I present recent results from our research group towards this grand challenge.  We have developed highly accurate techniques for reconstructing 3D meshes of human bodies from single images using transformer neural networks.  Given video input, we link these reconstructions over time by 3D tracking, thus producing “Humans in 4D” (3D in space + 1D in time).   As a fun application, we can use this capability to transfer the 3D motion of one person to another e.g. to generate a video of you performing Michael Jackson’s moonwalk or Michelle Kwan’s skating routine.

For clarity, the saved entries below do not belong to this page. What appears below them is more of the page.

/-- The condition of a context (R45, R46, R42, R253). In a transom `sent` says whether the sign-off has
left; the PEND's wait stands in the context's position record. A trap remembers a transom it was taken
in (R398), and a wait that holds the context after its bundle has issued (R331); so does a member that has been
husked and keeps its slot until its gang is free (R49). -/
inductive Status where
  | unbound
  | ready
  | waiting (w : Wait) (issued : Bool)
  | transom (sent : Bool)
  | trapped (inTransom : Option Bool) (hold : Option Wait)
  | husked (inTransom : Option Bool) (hold : Option Wait)
  | ended
  deriving DecidableEq, Repr

/-- The register files of a context (R72, R222); key of a cluster file is `32 * cluster + n`, of a
predicate or bypass `8 * cluster + n`. -/
structure Regs where
  s : Sparse W64
  sPois : BitVec 64
  v : Sparse Row
  vPois : BitVec 64
  p : Sparse Pred
  pPois : BitVec 16
  byp : Sparse Row
  bypPois : BitVec 16
  g : BitVec 32
  tl : Sparse W64
  sh : Sparse (BitVec 512)
  gen : Sparse Row
  deriving DecidableEq, Repr

/-- The control registers of a context (R87, R94, R96, R106, R90, R108, R48, R70, R140, R324). -/
structure Ctl where
  fm : Sparse (BitVec 32)
  nbv : BitVec 8
  flush : BitVec 3
  rmode : BitVec 3
  flags : BitVec 6
  subst : BitVec 16
  prio : BitVec 2
  teb : W64
  sam : BitVec 256
  tlNext : BitVec 2
  psv : Bool
  psg : BitVec 6
  pst : BitVec 7
  psf : BitVec 7
  deriving DecidableEq, Repr

/-- The position of a context (R23, R38, R39, R262, R269): program counter, stacks, phase clock and
phase, the transfer under way with the bundles left before it acts (3 at the transfer itself, 2 and 1 in
its delay or entry bundles), and those that a LOOP within these bundles began, the code it runs, whether its phase has begun without an issue so far (R42),
the wait of its PEND, and whether a member that has issued TEND has sent its sign-off. -/
structure Pos where
  pc : Nat
  clk : Nat
  loops : List LoopEnt
  calls : List Nat
  xfer : Option Transfer
  left : Nat
  more : List (Nat × Option Transfer)
  depth0 : Nat
  buf : BitVec 1
  entry : BitVec 6
  inph : Bool
  fresh : Bool
  sb : BitVec 1
  snext : BitVec 6
  codeBase : Nat
  codeLen : Nat
  pend : Nat × Nat
  endSent : Bool
  deriving DecidableEq, Repr

/-- What a context has in flight on its phase clock (R62, R74, R252). -/
structure InFlight where
  flights : List Flight
  loads : List LoadOp
  stores : List StoreOp
  tiles : List TileReq
  seq : Nat
  deriving DecidableEq, Repr

/-- A release taken at some point of a context (R205): the commands and semaphore updates that must
have performed, the phase time through which its timed stores must have performed, and its scopes. -/
structure Release where
  agent : Nat
  store : BitVec 3
  cmds : List Nat
  stores : List Nat
  deriving DecidableEq, Repr

/-- What engine commands that complete in this cycle leave for its end (R107, R339): flags, SUBST bits and shape
records, which no bundle of the cycle sees. -/
structure Late where
  flags : BitVec 6
  subst : BitVec 16
  shapes : List (Nat × BitVec 512)
  deriving DecidableEq, Repr

/-- A task context, or the supervisor context in slot 4 (R22, R72). -/
structure Ctx where
  regs : Regs
  ctl : Ctl
  pos : Pos
  fly : InFlight
  late : Late
  phtab : Sparse (BitVec 128)
  expect : Sparse (BitVec 32)
  compared : List Nat
  reasons : Sparse Nat
  phasers : List (Nat × BitVec 2)
  fences : List Release
  status : Status
  boundary : List Event
  event : Option Event
  task : Option Nat
  rank : Nat
  deriving DecidableEq, Repr

/-- The numeric controls a command carries from its issue (R97, R108, R181). -/
structure NumCtl where
  nbv : BitVec 8
  flush : BitVec 3
  rmode : BitVec 3
  fm : Sparse (BitVec 32)
  deriving DecidableEq, Repr

/-- The seven matrix commands (R137). -/
inductive MKind where
  | mlw | mma | mdrn | mdrc | mclr | mwsw | mmsk
  deriving DecidableEq, Repr

/-- A queued matrix command (R153, R319): operands, scale vector and controls as read at issue, and the
address of its bundle (R254), the cycle of its issue, and the release an MDRC takes there (R202, R207). -/
structure MCmd where
  id : Nat
  slot : Nat
  kind : MKind
  h : EHdr
  o : MOp
  a : W64
  b : W64
  sv : Row
  shape : BitVec 512
  num : NumCtl
  bundle : Nat
  issued : Nat
  fences : List Release
  rel : Option Release
  deriving DecidableEq, Repr

/-- A latch bank (R152): weights as encoding (15:0) and scale byte (23:16), `k * 128 + n`. -/
structure Bank where
  w : Sparse (BitVec 32)
  kv : Nat
  nv : Nat
  fmt : BitVec 6
  fm : BitVec 32
  intw : Bool
  wsc : Bool
  deriving DecidableEq, Repr

/-- The matrix engine's own state (R152). -/
structure Mx where
  act : BitVec 1
  bank0 : Bank
  bank1 : Bank
  doff : BitVec 8
  bw : BitVec 8
  deriving DecidableEq, Repr

/-- A matrix command that has begun (R158): the cycle it began, the scratchpad rows read so far, the
bank or accumulator rows it took at its begin, and the flags it will land. -/
structure MRun where
  cmd : MCmd
  start : Nat
  reads : List Row
  bank : Bank
  rows : List Row
  doff : BitVec 8
  bw : BitVec 8
  flags : BitVec 6
  subst : BitVec 16
  deriving DecidableEq, Repr

/-- The copy-engine commands (R137), with the store half of MDRC (R167). -/
inductive CKind where
  | cpy | cpw | cpx | cpmc | cpg | cps | cpaa | cpld | cpst | amo | vamo | pft | strm | invp | shpl | mdrc
  deriving DecidableEq, Repr

/-- Where a copy-engine command stands (R53 to R56, R193): queued, begun, stopped at a faulting packet
with the fault's address, or abandoned there. -/
inductive CStage where
  | queued | begun | faulted (va : Nat) | abandoned
  deriving DecidableEq, Repr

/-- A translation entry of a die's TLB (R192): die, 64 KiB virtual page, and the leaf entry with the
level it stood at. -/
structure TlbEnt where
  die : Nat
  page : Nat
  level : Nat
  pte : BitVec 128
  home : Nat
  deriving DecidableEq, Repr

/-- A run of bits of the scratchpad: the bit address from a command's first row, how many bits, and their value. -/
abbrev BitRun := Nat × Nat × Nat

/-- A copy-engine command in its queue or begun (R169, R277): operands, shape record, controls and graph
as read at issue; the fences and the release it waits for; the rows it has still to read and those it has
read; the translations it holds (R194); its packets, known once its sources are read, the next of them
and the answers; the row writes that wait for a port (R66); the tiles it has published; whether its fills and
deliveries have been sent and are done; the reason its signal is withheld (R265); its flags; the cycle of its issue,
later the earliest cycle of its last steps. -/
structure Cmd where
  id : Nat
  slot : Nat
  kind : CKind
  h : EHdr
  o : COp
  a : W64
  b : W64
  c : W64
  shape : BitVec 512
  num : NumCtl
  bundle : Nat
  fences : List Release
  rel : Option Release
  stage : CStage
  start : Nat
  srcLeft : List (Nat × Nat)
  src : List Row
  graph : List W64
  held : List TlbEnt
  total : Option Nat
  next : Nat
  got : List (Nat × List (Nat × Byte))
  wq : List (Nat × List BitRun)
  pubs : List Nat
  sent : Bool
  filled : Bool
  reason : Nat
  flags : BitVec 6
  subst : BitVec 16
  failed : Nat
  wake : Nat
  deriving DecidableEq, Repr

/-- Where a packet stands (R175, R176, R192). -/
inductive PStage where
  | issued | performed
  deriving DecidableEq, Repr

/-- The owner of the memory a packet goes to (R190, R229); `window` is the device alias of a partition (R241). -/
inductive Dest where
  | local (part : Nat)
  | peer (fa part : Nat)
  | host
  | window (part : Nat)
  deriving DecidableEq, Repr

/-- An outstanding packet (R175): command and packet number, its granule's virtual address, its
destination and physical address, the page's MODE, its access (0 read, 1 write, 2 atomic), the bytes it
writes with their bit masks, the bytes it read, the reason it failed with (R265), and the port on which its
answer still awaits its tag (R235). -/
structure Pkt where
  id : Nat
  cmd : Nat
  slot : Nat
  idx : Nat
  va : Nat
  pa : Nat
  dest : Dest
  mode : Nat
  acc : Nat
  stage : PStage
  issued : Nat
  wr : List (Nat × Byte × Byte)
  rd : List (Nat × Byte)
  bad : Nat
  port : Option Nat
  deriving DecidableEq, Repr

The ability to do 4D reconstruction of hands is a source of imitation learning for robotics and we show examples of reconstructing human-object interactions.  In addition to 4D reconstruction, we are also now able to recognize actions by attaching semantic labels such as “standing”, “running”, or “jumping”.  However, long range video understanding, such as the ability to follow characters’ activities and understand movie plots over periods of minutes and hours, is still quite a challenge, and even the largest vision-language models struggle on such tasks.  There has been substantial progress, but much remains to be done.

About the Speaker

Jitendra Malik is Arthur J. Chick Professor of EECS at UC Berkeley, and VP, Robotics Research at FAIR, Meta Inc.  His group has conducted research on many different topics in computer vision, computer graphics, machine learning and robotics resulting in concepts such as anisotropic diffusion, high dynamic range imaging, normalized cuts, R-CNN and rapid motor adaptation.  His publications have received eleven best paper awards, including six test of time awards – the Longuet-Higgins Prize for papers published at CVPR (three times) and the Helmholtz Prize for papers published at ICCV (three times).  He has mentored more than 80 PhD students and postdoctoral fellows, many of whom have gone on to become leading researchers at places like MIT, Berkeley, CMU, Caltech, Cornell, UIUC, UPenn, Michigan, UT Austin, Google and Meta.

Jitendra received the 2016 ACM/AAAI Allen Newell Award, 2018 IJCAI Award for Research Excellence in AI, and the 2019 IEEE Computer Society’s Computer Pioneer Award for “leading role in developing Computer Vision into a thriving discipline through pioneering research, leadership, and mentorship”.  He is a member of the US National Academy of Sciences, the National Academy of Engineering and Fellow, American Academy of Arts and Sciences.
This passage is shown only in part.